Testing and validation framework for monocle AI agent tracing

Project description

Monocle Test Tools

A comprehensive testing and validation framework for monocle AI agent tracing. This package provides tools for validating agent behavior, tool invocations, inference responses, and overall AI system performance.

Features

  • Agentic Response: Verify that agent request got the appropreate response.
  • Agent Invocation: Verify that specific agents are invoked and delegate tasks correctly.
  • Tool Validation: Ensure tools are called with expected inputs and produce expected outputs
  • Inference Testing: Test model inference responses against expected schemas or content
  • Cost/Performance/Quality: Verify token usage, error states, warnings
  • Evaluation: Integrate with any third party or custom evaluation tools to validate LLM responses

How does it work

The test tool runs your agent or workflow code with Monocle instrumentation enabled. It examines the traces generated by the genAI components used in your code (eg Google ADK, LangGraph etc) and verifies the test conditions you want to validated.

Installation

pip install monocle_test_tools

Quick Start

Here's a test that executes a root_travel_agent with a few inputs and validates it's response and tools invoked.

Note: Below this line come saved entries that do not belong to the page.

-- ==== Sys2Proof/Tests/Slice0.lean ====
section
/-!
SUPPORT. Tests: states that meet the hypotheses of the statements, the checks of WellFormed, and single commands on small
states with results taken from the spec.
-/

namespace Sys2Proof.Tests

open Sys2Proof Sys2Proof.Machine Sys2Proof.Stated Sys2Proof.Num

set_option Elab.async false
set_option linter.unusedVariables false

/-- A state with some register fields set and a change of the block. -/
def mk (l : List (Fld × Nat)) (f : Blk → Blk := id) : State :=
  { blk := f (forEach l (fun p b => wr b p.1 p.2) Blk.reset), pending := [] }

/-- A frame in the mailbox, GO written. -/
def mailTo (f : List Byte) (b : Blk) : Blk :=
  let b := forEach (List.range 64) (fun i b => wr b (FBAR.MBX_DATA.DATA i) (ofLE ((f.drop (4 * i)).take 4))) b
  wrB (wr b FBAR.MBX_STAT.LEN f.length) FBAR.MBX_STAT.BUSY true

/-- The block after a command. -/
def after (o : Out) (s : State) : Blk := match o with
  | .next t => t.blk
  | _ => s.blk

/-! Ill-formed commands are refused. -/

theorem ill_regWrite : (Instr.regWrite .ctrl 0 [1, 2, 3]).wellFormed = false := by decide
theorem ill_wideLowRead : (Instr.wideLowRead .ctrl 0 2).wellFormed = false := by decide
theorem ill_groupCommand : (Instr.groupCommand 0 1 3 [1] 0).wellFormed = false := by decide
theorem ill_periodStart : (Instr.periodStart 0 [] 0).wellFormed = false := by decide
theorem ill_soundingFrame : (Instr.soundingFrame 0 []).wellFormed = false := by decide
theorem ill_vehicleFrameRx : (Instr.vehicleFrameRx 0 (List.replicate 2049 0) true).wellFormed = false := by decide +kernel
theorem ill_touchScan : (Instr.touchScan 0 [1, 2, 3]).wellFormed = false := by decide
theorem ill_meshFrame : (Instr.meshFrame 0 1 4 [1]).wellFormed = false := by decide
theorem ill_mapUpdateRx : (Instr.mapUpdateRx 1 0 1 false []).wellFormed = false := by decide
theorem ill_linkResume : (Instr.linkResume 0 0 0 [1]).wellFormed = false := by decide
theorem ill_tiolmoxFrameRx : (Instr.tiolmoxFrameRx 0 [1]).wellFormed = false := by decide
theorem ill_lockstepTicket : (Instr.lockstepTicket 0 0 0 (List.replicate 241 0)).wellFormed = false := by decide +kernel
theorem ill_switchDieReport : (Instr.switchDieReport 0 0 []).wellFormed = false := by decide
theorem ill_hkRoundStart : (Instr.hkRoundStart [(64, [1, 2, 3, 4])] 0).wellFormed = false := by decide
theorem ill_keyWrap : (Instr.keyWrap (List.replicate 257 0)).wellFormed = false := by decide +kernel
theorem ill_dbkEntry : (Instr.dbkEntry 1 0 (List.replicate 33 0)).wellFormed = false := by decide
theorem ill_mirrorRecordRx : (Instr.mirrorRecordRx [1]).wellFormed = false := by decide
theorem ill_regRd : (Instr.regRd 0 0 0 65 0).wellFormed = false := by decide
theorem ill_regWr : (Instr.regWr 0 0 0 2 0 0 [1]).wellFormed = false := by decide
theorem ill_regRsp : (Instr.regRsp 0 0 (List.replicate 65 0)).wellFormed = false := by decide

/-! No word spells a command: the table gives no bits. -/

theorem test_decode (n w : Nat) : decodeTableWord n w = none := rfl

/-! Worked examples and check values: the expected numbers stand in the spec, or in the standard it names. -/

/-- CRC-32 of IEEE 802.3 (R416, R432): the standard's check value over the digits 1 to 9. -/
theorem test_crc32 : Crc.crc32 [0x31, 0x32, 0x33, 0x34, 0x35, 0x36, 0x37, 0x38, 0x39] = 0xCBF43926 := by decide +kernel

/-- CRC-64 of ECMA-182 (R344): its check value over the same digits. -/
theorem test_crc64 : Crc.crc64 [0x31, 0x32, 0x33, 0x34, 0x35, 0x36, 0x37, 0x38, 0x39] = 0x6C40DF5F0B497347 := by decide +kernel

/-- SHA-256 (R392) of "abc", FIPS 180-4. -/
theorem test_sha256 : (Crypto.sha256 [0x61, 0x62, 0x63]).take 4 = [0xBA, 0x78, 0x16, 0xBF] := by decide +kernel

/-- The fan of the example of chapter 15: DUTY 600 at 20.5 V would be 702 without the freeze. -/
theorem test_duty_compensated :
    let s := mk [(hEN pgLSW, 1), (LSW.CH.OUT.DUTY 33, 600)] (setLsw 33 { live := true })
    rd (after (execPwmPeriodStart 33 205 s) s) (LSW.CH.STAT.DUTY_EFF 33) = 702 := by decide +kernel

/-- The same example: frozen, the fan keeps 600. -/
theorem test_duty_frozen :
    let s := mk [(hEN pgLSW, 1), (LSW.CH.OUT.DUTY 33, 600), (LSW.CH.STAT.DUTY_EFF 33, 600), (LSW.CH.STAT.FROZEN 33, 1)]
      (setLsw 33 { live := true })
    rd (after (execPwmPeriodStart 33 205 s) s) (LSW.CH.STAT.DUTY_EFF 33) = 600 := by decide +kernel

/-- The example of R33: core 2 writes the two words to the TRUNK page's PAGE_LOCK at 0x2008_8030 and holds the window for 256
cycles. -/
theorem test_unlock :
    let s := mk []
    let b := after (execRegWrite (.core 2) 0x20088030 [0xDE, 0xC0, 0, 0] s) s
    let b := after (execRegWrite (.core 2) 0x20088030 [0xEC, 0x0D, 0, 0] { s with blk := b }) s
    lockOf b pgTRUNK = { win := some (.core 2), remain := 256 } := by decide +kernel

/-- A wrong word cancels the sequence (R33). -/
theorem test_unlock_wrong :
    let s := mk []
    let b := after (execRegWrite (.core 2) 0x20088030 [0xDE, 0xC0, 0, 0] s) s
    let b := after (execRegWrite (.core 2) 0x20088030 [1, 0, 0, 0] { s with blk := b }) s
    lockOf b pgTRUNK = {} := by decide +kernel

/-- A store of two bytes to a page ends in a bus error (R22). -/
theorem test_narrow_store :
    let s := mk []
    (after (execRegWrite (.core 0) 0x20088048 [1, 2] s) s).io.resp = .busError := by decide +kernel

/-- Ticks are ordered modulo 2^32 (R340). -/
theorem test_tick_order : tickBefore (2 ^ 32 - 1) 2 = true ∧ tickBefore 2 (2 ^ 32 - 1) = false ∧ tickBefore 5 5 = false := by
  decide

/-- R150 at a limit: the output stays within [0, 100] and the integrator stands still. -/
theorem test_pi_stops : piLaw 256 256 500 0 0 100 = (100, 0, true) := by decide

/-! Witnesses of statements without clauses. -/

theorem wit_StepRunsFront : (mk []).pending = [] ∧ ({ mk [] with pending := [.coldIdent] } : State).pending = [.coldIdent] := by
  decide +kernel

theorem wit_StepKeepsInv : ∃ s t : State, Inv s ∧ step s = .next t :=
  ⟨{ mk [] with pending := [.coldIdent] }, _, by decide +kernel, rfl⟩

theorem wit_Frames : ∃ s t : State, exec .coldIdent s = .next t := ⟨mk [], _, rfl⟩

theorem wit_RejectedWrites : ∃ (b : Blk) (v : Word), (pageAt pgTRUNK).isSome = true ∧
    (storeWord b (.core 1) false pgTRUNK 0x48 v).status ≠ 0 := ⟨Blk.reset, 5, by decide +kernel⟩

theorem wit_TuneResults : ∃ b : Blk, 0 < tuneAmp b ∧ tuneAmp b < 65536 ∧ 0 < tuneTu b ∧ tuneTu b < 65536 ∧
    gainKu (rd b CE.TUNE.D) (tuneAmp b) < 2 ^ 32 ∧ gainKu (rd b CE.TUNE.D) (tuneAmp b) * 45 / 100 < 65536 ∧
    gainKu (rd b CE.TUNE.D) (tuneAmp b) * 45 / 100 * 256 * 100 / (83 * tuneTu b) < 65536 :=
  ⟨{ (mk [(CE.TUNE.CYC, 4), (CE.TUNE.D, 100)]).blk with ce := { tune := { sumA := 400, sumT := 4000 } } }, by decide +kernel⟩

/-! The CRC of an empty calendar bank, in parts small enough for the kernel. -/

def crcStep (c : BitVec 32) (x : Byte) : BitVec 32 := Crc.step32 8 (c ^^^ x.setWidth 32)

/-- 64 bytes of zero. -/
def crcChunk (c : BitVec 32) : BitVec 32 := (List.replicate 64 0).foldl crcStep c

/-- The CRC's register after each 64 bytes of zero. -/
def crcTable : List Nat :=
  [4294967295, 2322767049, 1029113186, 1946220301, 4066998951, 1379444914, 2001022648, 3111512508, 1297451655,
   3155420940, 3028871461, 774645715, 174001130, 1021293313, 2915205440, 3340631940, 273305809, 956399015,
   1587783631, 1242704402, 54289050, 3715110281, 3478704552, 491109441, 2481135233, 988709578, 1074817599,
   2713560436, 2177146615, 3385517400, 3578317780, 1762434442, 236406113]

theorem crcTable_step : ∀ k, k < 32 → crcChunk (BitVec.ofNat 32 (crcTable.getD k 0)) = BitVec.ofNat 32 (crcTable.getD (k + 1) 0) := by
  decide +kernel

theorem crcTable_run (n : Nat) (h : n ≤ 32) :
    (List.replicate n (List.replicate 64 (0 : Byte))).flatten.foldl crcStep 0xFFFFFFFF#32 = BitVec.ofNat 32 (crcTable.getD n 0) := by
  induction n with
  | zero => rfl
  | succ n ih =>
    rw [List.replicate_succ', List.flatten_append, List.foldl_append, ih (by omega), ← crcTable_step n (by omega)]
    simp [crcChunk]

theorem crc_zero_bank (f : Nat → Nat) (h : ∀ k, f k = 0) : bankCrc f = 4058561182 := by
  have e : (List.range 512).flatMap (fun k => le 4 (f k)) = (List.replicate 32 (List.replicate 64 (0 : Byte))).flatten := by
    have : (fun k => le 4 (f k)) = fun _ => List.replicate 4 (0 : Byte) := by funext k; rw [h k]; decide
    rw [this, List.flatMap_def, List.map_const', List.length_range, List.flatten_replicate_replicate,
      List.flatten_replicate_replicate]
  unfold bankCrc Crc.crc32
  rw [e]
  show (~~~ List.foldl crcStep 0xFFFFFFFF#32 _).toNat = _
  rw [crcTable_run 32 (by omega)]
  decide

/-! States that meet the hypotheses, statement by statement and clause by clause. -/

theorem wit_LoadSwitchStarts_1 : ∃ s : State, (lswMayStart s.blk (3 : Fin 48).val = true) ∧ (lswCmd s.blk (3 : Fin 48).val = true) ∧ ((lswOf s.blk (lswLead s.blk (3 : Fin 48).val)).retry = false) :=
  ⟨mk [(hEN pgLSW, 1), (LSW.CH.OUT.ON 3, 1)], by decide +kernel⟩

theorem wit_LoadSwitchStarts_2 : ∃ s : State, ((lswOf s.blk (lswLead s.blk (5 : Fin 48).val)).retry = true) ∧ (pfWarn s.blk = false) ∧ (lswMayStart s.blk (lswLead s.blk (5 : Fin 48).val) = true) ∧ (lswCmd s.blk (lswLead s.blk (5 : Fin 48).val) = true) :=
  ⟨mk [(hEN pgLSW, 1), (LSW.CH.OUT.ON 5, 1)] (setLsw 5 { retry := true }), by decide +kernel⟩

theorem wit_LoadSwitchStarts_3 : ∃ s : State, (enabled s.blk pgLSW = true) ∧ (NoCoil s.blk) ∧ (isOn s.blk (LSW.CH.STAT.INRUSH (7 : Fin 48).val) = true) ∧ (isOn s.blk (LSW.CH.CFG.MODE (lswLead s.blk (7 : Fin 48).val)) = false) ∧ (lswStage s.blk (lswLead s.blk (7 : Fin 48).val) ((lswOf s.blk (7 : Fin 48).val).stage + 1) = some (2 : Nat)) :=
  ⟨mk [(hEN pgLSW, 1), (LSW.CH.STAT.INRUSH 7, 1), (LSW.PROF.STG1.D1 0, 0), (LSW.PROF.STG2.D2 0, 9)] (setLsw 7 { live := true, stage := 0 }), by decide +kernel⟩

theorem wit_LoadSwitchStarts_4 : ∃ s : State, (enabled s.blk pgLSW = true) ∧ (NoCoil s.blk) ∧ (isOn s.blk (LSW.CH.STAT.INRUSH (9 : Fin 48).val) = true) ∧ (isOn s.blk (LSW.CH.CFG.MODE (lswLead s.blk (9 : Fin 48).val)) = true) ∧ (isOn s.blk (LSW.CH.STAT.LIMITING (9 : Fin 48).val) = false) ∧ ((∀ k ∈ lswPair s.blk (9 : Fin 48).val, isOn s.blk (LSW.CH.STAT.LIMITING k) = false)) :=
  ⟨mk [(hEN pgLSW, 1), (LSW.CH.STAT.INRUSH 9, 1), (LSW.CH.CFG.MODE 9, 1)] (setLsw 9 { live := true, stage := 3 }), by decide +kernel⟩

theorem wit_LoadSwitchStarts_5 : ∃ s : State, (enabled s.blk pgLSW = true) ∧ (isOn s.blk (LSW.CH.STAT.INRUSH (9 : Fin 48).val) = true) :=
  ⟨mk [(hEN pgLSW, 1), (LSW.CH.STAT.INRUSH 9, 1), (LSW.CH.STAT.LIMITING 9, 1)] (setLsw 9 { live := true, stage := 0 }), by decide +kernel⟩

theorem wit_LoadSwitchTrips_1 : ∃ s : State, (enabled s.blk pgLSW = true) ∧ (NoCoil s.blk) ∧ (100 * rd s.blk (LSW.CH.CFG.I_OC (4 : Fin 48).val) < (65000 : BitVec 16).toNat) ∧ ((lswOf s.blk (4 : Fin 48).val).live = true) ∧ (isOn s.blk (LSW.CH.STAT.INRUSH (4 : Fin 48).val) = false) :=
  ⟨mk [(hEN pgLSW, 1), (LSW.CH.STAT.OUT_ON 4, 1)] (setLsw 4 { live := true }), by decide +kernel⟩

theorem wit_LoadSwitchTrips_2 : ∃ s : State, (enabled s.blk pgLSW = true) ∧ (NoCoil s.blk) ∧ ((lswOf s.blk (47 : Fin 48).val).live = true) :=
  ⟨mk [(hEN pgLSW, 1), (LSW.CH.STAT.OUT_ON 47, 1)] (setLsw 47 { live := true }), by decide +kernel⟩

theorem wit_LoadSwitchTrips_3 : ∃ s : State, (enabled s.blk pgLSW = true) ∧ (NoCoil s.blk) ∧ (isOn s.blk (LSW.CH.STAT.THERM_LATCH (4 : Fin 48).val) = false) ∧ (10 * (rd s.blk (LSW.CH.CFG.TJ_LIM (4 : Fin 48).val) : Int) ≤ (1600 : BitVec 16).toInt) :=
  ⟨mk [(hEN pgLSW, 1), (LSW.CH.STAT.OUT_ON 4, 1)] (setLsw 4 { live := true }), by decide +kernel⟩

theorem wit_LoadSwitchTrips_4 : ∃ s : State, (enabled s.blk pgLSW = true) ∧ (isOn s.blk (LSW.CH.STAT.THERM_LATCH (4 : Fin 48).val) = true) ∧ (isOn s.blk (LSW.CH.CFG.TLATCH (4 : Fin 48).val) = false) ∧ ((-200 : BitVec 16).toInt ≤ 10 * ((rd s.blk (LSW.CH.CFG.TJ_LIM (4 : Fin 48).val) : Int) - rd s.blk LSW.RAIL.TJ_HYS)) :=
  ⟨mk [(hEN pgLSW, 1), (LSW.CH.STAT.THERM_LATCH 4, 1)], by decide +kernel⟩

theorem wit_LoadSwitchTrips_5 : ∃ s : State, (Accepts s.blk (.ctrl : Init) LSW.ARM.CH.a (BitVec.ofNat 32 (0x80 + (6 : BitVec 6).toNat))) ∧ ((6 : BitVec 6).toNat < 48) ∧ (isOn s.blk (LSW.CH.STAT.THERM_LATCH (6 : BitVec 6).toNat) = true) ∧ (lswCooled s.blk (6 : BitVec 6).toNat = true) :=
  ⟨mk [(hEN pgLSW, 1), (LSW.CH.STAT.THERM_LATCH 6, 1)], by decide +kernel⟩

theorem wit_LoadSwitchTrips_6 : ∃ s : State, (Accepts s.blk (.ctrl : Init) LSW.ARM.CH.a (BitVec.ofNat 32 (0x40 + (47 : BitVec 6).toNat))) ∧ ((47 : BitVec 6).toNat < 48) :=
  ⟨mk [(hEN pgLSW, 1), (LSW.CH.STAT.EXHAUSTED 47, 1), (LSW.CH.STAT.RETRY 47, 3)], by decide +kernel⟩

theorem wit_LoadSwitchTrips_7 : ∃ s : State, (enabled s.blk pgLSW = true) ∧ ((lswOf s.blk (4 : Fin 48).val).live = true) :=
  ⟨mk [(hEN pgLSW, 1), (LSW.CH.STAT.RETRY 4, 2)] (setLsw 4 { live := true }), by decide +kernel⟩

theorem wit_LoadSwitchDuty_1 : ∃ s : State, (enabled s.blk pgLSW = true) ∧ ((lswOf s.blk (4 : Fin 48).val).live = true) ∧ (isOn s.blk (LSW.CH.STAT.INRUSH (4 : Fin 48).val) = false) :=
  ⟨mk [(hEN pgLSW, 1), (LSW.CH.OUT.DUTY 4, 300)] (setLsw 4 { live := true, dutyNew := true }), by decide +kernel⟩

theorem wit_LoadSwitchDuty_2 : ∃ s : State, (enabled s.blk pgLSW = true) ∧ ((lswOf s.blk (4 : Fin 48).val).pull = true) :=
  ⟨mk [(hEN pgLSW, 1)] (setLsw 4 { live := true, pull := true }), by decide +kernel⟩

theorem wit_LoadSwitchDuty_3 : ∃ s : State, (enabled s.blk pgLSW = true) :=
  ⟨mk [(hEN pgLSW, 1), (LSW.RSTAT.FRZ1, 1), (LSW.CH.STAT.FROZEN 47, 1)], by decide +kernel⟩

theorem wit_LoadSwitchDuty_4 : ∃ s : State, (enabled s.blk pgLSW = true) ∧ ((3 : BitVec 16).toNat < rd s.blk LSW.OPEN.OPEN_MA) ∧ ((lswOf s.blk (4 : Fin 48).val).live = true) ∧ (isOn s.blk (LSW.CH.STAT.INRUSH (4 : Fin 48).val) = false) ∧ (rd s.blk (LSW.CH.CFG.LOAD (lswLead s.blk (4 : Fin 48).val)) ≠ 3) :=
  ⟨mk [(hEN pgLSW, 1)] (setLsw 4 { live := true }), by decide +kernel⟩

theorem wit_LoadSwitchRails_1 : ∃ s : State, (enabled s.blk pgLSW = true) ∧ (NoCoil s.blk) ∧ ((90 : BitVec 16).toNat < rd s.blk LSW.RAIL.UV_TH) :=
  ⟨mk [(hEN pgLSW, 1)] (setLsw 47 { live := true }), by decide +kernel⟩

theorem wit_LoadSwitchRails_2 : ∃ s : State, (enabled s.blk pgLSW = true) ∧ (rd s.blk LSW.RAIL.UV_REL ≤ (240 : BitVec 16).toNat) :=
  ⟨mk [(hEN pgLSW, 1), (LSW.RSTAT.UV0, 1)], by decide +kernel⟩

theorem wit_LoadSwitchRails_3 : ∃ s : State, (enabled s.blk pgLSW = true) ∧ (takesNow s.blk = true) :=
  ⟨mk [(hEN pgLSW, 1)], by decide +kernel⟩

theorem wit_LoadSwitchRails_4 : ∃ s : State, (enabled s.blk pgLSW = true) :=
  ⟨mk [(hEN pgLSW, 1), (LSW.RSTAT.LINK0, 1)], by decide +kernel⟩

theorem wit_LoadSwitchRails_6 : ∃ s : State, (holdOf s.blk (1 : Fin 2).val = 1) ∧ (NoCoil s.blk) :=
  ⟨mk [(hEN pgLSW, 1), (LSW.CH.STAT.OUT_ON 30, 1)] fun b => setLsw 30 { live := true } (setHold 1 1 b), by decide +kernel⟩

theorem wit_LoadSwitchRails_7 : ∃ s : State, (enabled s.blk pgLSW = true) :=
  ⟨mk [(hEN pgLSW, 1)] (setHold 0 2), by decide +kernel⟩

from monocle_test_tools import TestCase, MonocleValidator
from adk_travel_agent import root_travel_agent

# Test cases for testing travel booking agent
agent_test_cases:list[TestCase] = [
    {
        "test_input": ["Book a flight from San Francisco to Mumbai for 26th Nov 2025. Book a two queen room at Marriot Intercontinental at Juhu, Mumbai for 27th Nov 2025 for 4 nights."],
        "test_output": "A flight from San Francisco to Mumbai has been booked, along with a four night stay in a two queen room at the Marriot Intercontinental in Juhu, Mumbai, starting November 27th, 2025.",
        "comparer": "similarity",
    },
    {
        "test_input": ["Book a flight from San Francisco to Mumbai for 26th Nov 2025. Book a two queen room at Marriot Intercontinental at Juhu, Mumbai for 27th Nov 2025 for 4 nights."],
        "test_spans": [
            {
            "span_type": "agentic.tool.invocation",
            "entities": [
                {"type": "tool", "name": "adk_book_hotel"},
                {"type": "agent", "name": "adk_hotel_booking_agent"}
            ],
        }
        ]
    }
]

# Run test cases using Monocle test framework
@MonocleValidator().monocle_testcase(agent_test_cases)
async def test_run_workflows(my_test_case: TestCase):
   await MonocleValidator().test_workflow_async(root_travel_agent, my_test_case)

if __name__ == "__main__":
    pytest.main([__file__]) 

Test format

Testcase

A TestCase defines the input, expected output, and evaluation criteria for testing
AI agent behaviors. It can contain multiple test spans representing different 
interaction points (tool invocations, agent delegations, etc.) within the test.

Each test case can specify comparison methods for evaluating test results against 
expected outcomes and can be configured to expect certain errors or warnings.
{
    "test_input": "Input data provided to the test case, can be a prompt or structured data.",
    "test_output": "Expected output that the test should produce.",
    "comparer": "Method used to compare actual results with expected results. The default comparer is does exact match. The 'similarty' comparer does a fuzzy match using bert score",
    "test_spans": "Array of TestSpan objects defining specific interactions to test."
}

TestSpan

Represents a specific interaction or event within a test case in the Monocle testing framework.

A TestSpan defines a single testable unit of interaction such as a tool invocation,
agent delegation, or inference process. Each span captures the entities involved,
inputs and outputs, and validation criteria for that specific interaction.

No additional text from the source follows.